● Task input:
-- ==== Sys2Proof/Laws/Memory.lean ====
section
/-! SUPPORT. The laws of memory: read after write, every other cell left alone, and the canonical form kept by every
memory operation. -/

namespace Sys2Proof.Machine

open Sys2Proof

/-! ### Reading after a write -/

theorem cellsRead_erase_same (a : Nat) (l : List (Nat × Word)) : cellsRead a (cellsErase a l) = unlistedWord := by
  induction l with
  | nil => rfl
  | cons p rest ih =>
    by_cases h : p.1 = a
    · simp [cellsErase, h, ih]
    · simp [cellsErase, cellsRead, h, ih]

theorem cellsRead_erase_other {a b : Nat} (hab : b ≠ a) (l : List (Nat × Word)) :
    cellsRead b (cellsErase a l) = cellsRead b l := by
  induction l with
  | nil => rfl
  | cons p rest ih =>
    by_cases h : p.1 = a
    · simp [cellsErase, cellsRead, h, ih]
      omega
    · simp [cellsErase, cellsRead, h, ih]

theorem cellsRead_insert_same (a : Nat) (v : Word) (l : List (Nat × Word)) : cellsRead a (cellsInsert a v l) = v := by
  induction l with
  | nil => simp [cellsInsert, cellsRead]
  | cons p rest ih =>
    unfold cellsInsert
    split
    · simp [cellsRead]
    · split
      · simp [cellsRead]
      · simp [cellsRead, *]

theorem cellsRead_insert_other {a b : Nat} (hab : b ≠ a) (v : Word) (l : List (Nat × Word)) :
    cellsRead b (cellsInsert a v l) = cellsRead b l := by
  have hba : a ≠ b := fun h => hab h.symm
  induction l with
  | nil => simp [cellsInsert, cellsRead, hba]
  | cons p rest ih =>
    unfold cellsInsert
    split
    · simp [cellsRead, hba]
    · split
      · next hp => simp [cellsRead, hp, hba]
      · simp [cellsRead, ih]

theorem cellsRead_write_same (a : Nat) (v : Word) (l : List (Nat × Word)) : cellsRead a (cellsWrite a v l) = v := by
  by_cases h : v = unlistedWord
  · simp [cellsWrite, h, cellsRead_erase_same]
  · simp [cellsWrite, h, cellsRead_insert_same]

theorem cellsRead_write_other {a b : Nat} (hab : b ≠ a) (v : Word) (l : List (Nat × Word)) :
    cellsRead b (cellsWrite a v l) = cellsRead b l := by
  by_cases h : v = unlistedWord
  · simp [cellsWrite, h, cellsRead_erase_other hab]
  · simp [cellsWrite, h, cellsRead_insert_other hab]

@[simp] theorem put_size (m : Memory) (a : Nat) (v : Word) : (m.put a v).size = m.size := rfl

theorem put_cell_same {m : Memory} {a : Nat} (h : a < m.size) (v : Word) : (m.put a v).cell a = some v := by
  simp [Memory.cell, Memory.put, h, cellsRead_write_same]

theorem put_cell_other {m : Memory} {a b : Nat} (hab : b ≠ a) (v : Word) : (m.put a v).cell b = m.cell b := by
  simp [Memory.cell, Memory.put, cellsRead_write_other hab]

/-! ### Listed addresses after a write -/

theorem mem_cellsErase {a : Nat} {q : Nat × Word} {l : List (Nat × Word)} (h : q ∈ cellsErase a l) : q ∈ l := by
  induction l with
  | nil => simp [cellsErase] at h
  | cons p rest ih =>
    by_cases hp : p.1 = a
    · exact List.mem_cons_of_mem _ (ih (by simpa [cellsErase, hp] using h))
    · rcases List.mem_cons.mp (by simpa [cellsErase, hp] using h) with rfl | h'
      · exact List.mem_cons_self
      · exact List.mem_cons_of_mem _ (ih h')

theorem mem_cellsInsert {a : Nat} {v : Word} {q : Nat × Word} {l : List (Nat × Word)} (h : q ∈ cellsInsert a v l) :
    q = (a, v) ∨ q ∈ l := by
  induction l with
  | nil => exact .inl (by simpa [cellsInsert] using h)
  | cons p rest ih =>
    unfold cellsInsert at h
    split at h
    · exact List.mem_cons.mp h
    · split at h
      · rcases List.mem_cons.mp h with h' | h'
        · exact .inl h'
        · exact .inr (List.mem_cons_of_mem _ h')
      · rcases List.mem_cons.mp h with rfl | h'
        · exact .inr List.mem_cons_self
        · rcases ih h' with h'' | h''
          · exact .inl h''
          · exact .inr (List.mem_cons_of_mem _ h'')

/-! ### The canonical form is kept -/

theorem rising_erase {a : Nat} {l : List (Nat × Word)} (h : l.Pairwise (fun p q => p.1 < q.1)) :
    (cellsErase a l).Pairwise (fun p q => p.1 < q.1) := by
  induction l with
  | nil => exact List.Pairwise.nil
  | cons p rest ih =>
    have ⟨hp, hr⟩ := List.pairwise_cons.mp h
    by_cases hpa : p.1 = a
    · simpa [cellsErase, hpa] using ih hr
    · simpa [cellsErase, hpa] using ⟨fun x y hq => hp (x, y) (mem_cellsErase hq), ih hr⟩

theorem rising_insert {a : Nat} {v : Word} {l : List (Nat × Word)} (h : l.Pairwise (fun p q => p.1 < q.1)) :
    (cellsInsert a v l).Pairwise (fun p q => p.1 < q.1) := by
  induction l with
  | nil => simp [cellsInsert]
  | cons p rest ih =>
    have ⟨hp, hr⟩ := List.pairwise_cons.mp h
    unfold cellsInsert
    split
    · next hlt =>
      refine List.pairwise_cons.mpr ⟨fun q hq => ?_, h⟩
      rcases List.mem_cons.mp hq with rfl | hq'
      · exact hlt
      · have := hp q hq'
        simp only at this ⊢
        omega
    · split
      · next hpa => exact List.pairwise_cons.mpr ⟨fun q hq => by have := hp q hq; simp only; omega, hr⟩
      · refine List.pairwise_cons.mpr ⟨fun q hq => ?_, ih hr⟩
        rcases mem_cellsInsert hq with rfl | hq'
        · simp only
          omega
        · exact hp q hq'

theorem put_wf {m : Memory} {a : Nat} (h : m.wf) (ha : a < m.size) (v : Word) : (m.put a v).wf := by
  obtain ⟨hr, hc, h1, h2⟩ := h
  by_cases hv : v = unlistedWord
  · exact ⟨by simpa [Memory.put, cellsWrite, hv] using rising_erase hr,
      fun q hq => hc q (mem_cellsErase (by simpa [Memory.put, cellsWrite, hv] using hq)), h1, h2⟩
  · refine ⟨by simpa [Memory.put, cellsWrite, hv] using rising_insert hr, fun q hq => ?_, h1, h2⟩
    rcases mem_cellsInsert (by simpa [Memory.put, cellsWrite, hv] using hq : q ∈ cellsInsert a v m.cells) with rfl | hq'
    · exact ⟨hv, ha⟩
    · exact hc q hq'

theorem grow_wf {m : Memory} {n : Nat} (h : m.wf) (hn : n ≤ 65536) : (m.grow n).wf := by
  obtain ⟨hr, hc, h1, h2⟩ := h
  refine ⟨hr, fun q hq => ⟨(hc q hq).1, ?_⟩, ?_, ?_⟩
  · have := (hc q hq).2
    simp only [Memory.grow]
    omega
  · simp only [Memory.grow]
    omega
  · simp only [Memory.grow]
    omega

theorem clear_wf {m : Memory} (h : m.wf) : m.clear.wf :=
  ⟨List.Pairwise.nil, fun q hq => by simp [Memory.clear] at hq, h.2.2⟩

@[simp] theorem putWords_size (m : Memory) (base : Nat) (ws : List Word) : (m.putWords base ws).size = m.size := by
  induction ws generalizing m base with
  | nil => rfl
  | cons w ws ih => simp [Memory.putWords, ih]

theorem putWords_wf {m : Memory} {base : Nat} {ws : List Word} (h : m.wf) (hb : base + ws.length ≤ m.size) :
    (m.putWords base ws).wf := by
  induction ws generalizing m base with
  | nil => exact h
  | cons w ws ih =>
    simp only [List.length_cons] at hb
    exact ih (put_wf h (by omega) w) (by simp only [put_size]; omega)

/-- What a run of words written one after the other leaves in the cells (R66). -/
theorem putWords_cell {m : Memory} {base : Nat} {ws : List Word} (h : base + ws.length ≤ m.size) :
    (∀ k w, ws[k]? = some w → (m.putWords base ws).cell (base + k) = some w) ∧
    (∀ a, a < base ∨ base + ws.length ≤ a → (m.putWords base ws).cell a = m.cell a) := by
  induction ws generalizing m base with
  | nil => exact ⟨by simp, fun a _ => rfl⟩
  | cons w ws ih =>
    simp only [List.length_cons] at h ⊢
    have ih := ih (m := m.put base w) (base := base + 1) (by simp only [put_size]; omega)
    refine ⟨fun k v hk => ?_, fun a ha => ?_⟩
    · cases k with
      | zero =>
        simp only [List.getElem?_cons_zero, Option.some.injEq] at hk
        subst hk
        simp only [Memory.putWords, Nat.add_zero]
        rw [ih.2 base (by omega)]
        exact put_cell_same (by omega) _
      | succ k =>
        rw [show base + (k + 1) = base + 1 + k by omega]
        exact ih.1 k v (by simpa using hk)
    · simp only [Memory.putWords]
      rw [ih.2 a (by omega)]
      exact put_cell_other (by omega) _

theorem memWrite_wf {s : State} {a v : Word} {m : Memory} (h : s.mem.wf) (hm : memWrite s a v = .ok m) : m.wf := by
  unfold memWrite at hm
  split at hm
  · next ha => cases hm; exact put_wf h ha v
  · cases hm

theorem create_mem_wf {p : Config.Params} (h : p.valid) : (State.create p).mem.wf :=
  ⟨List.Pairwise.nil, fun q hq => by simp [State.create] at hq, h.1, h.2.1⟩

theorem reset_mem_wf : State.reset.mem.wf := create_mem_wf (by decide)

end Sys2Proof.Machine
end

● Exercise description:
In the entries above, please find the line with "v).wf := by" and the line with "(m.putWords base ws).wf := by", then write out exactly those two lines and every line between them, and nothing more.

● Task result:
theorem put_wf {m : Memory} {a : Nat} (h : m.wf) (ha : a < m.size) (v : Word) : (m.put a v).wf := by
  obtain ⟨hr, hc, h1, h2⟩ := h
  by_cases hv : v = unlistedWord
  · exact ⟨by simpa [Memory.put, cellsWrite, hv] using rising_erase hr,
      fun q hq => hc q (mem_cellsErase (by simpa [Memory.put, cellsWrite, hv] using hq)), h1, h2⟩
  · refine ⟨by simpa [Memory.put, cellsWrite, hv] using rising_insert hr, fun q hq => ?_, h1, h2⟩
    rcases mem_cellsInsert (by simpa [Memory.put, cellsWrite, hv] using hq : q ∈ cellsInsert a v m.cells) with rfl | hq'
    · exact ⟨hv, ha⟩
    · exact hc q hq'

theorem grow_wf {m : Memory} {n : Nat} (h : m.wf) (hn : n ≤ 65536) : (m.grow n).wf := by
  obtain ⟨hr, hc, h1, h2⟩ := h
  refine ⟨hr, fun q hq => ⟨(hc q hq).1, ?_⟩, ?_, ?_⟩
  · have := (hc q hq).2
    simp only [Memory.grow]
    omega
  · simp only [Memory.grow]
    omega
  · simp only [Memory.grow]
    omega

theorem clear_wf {m : Memory} (h : m.wf) : m.clear.wf :=
  ⟨List.Pairwise.nil, fun q hq => by simp [Memory.clear] at hq, h.2.2⟩

@[simp] theorem putWords_size (m : Memory) (base : Nat) (ws : List Word) : (m.putWords base ws).size = m.size := by
  induction ws generalizing m base with
  | nil => rfl
  | cons w ws ih => simp [Memory.putWords, ih]

theorem putWords_wf {m : Memory} {base : Nat} {ws : List Word} (h : m.wf) (hb : base + ws.length ≤ m.size) :
    (m.putWords base ws).wf := by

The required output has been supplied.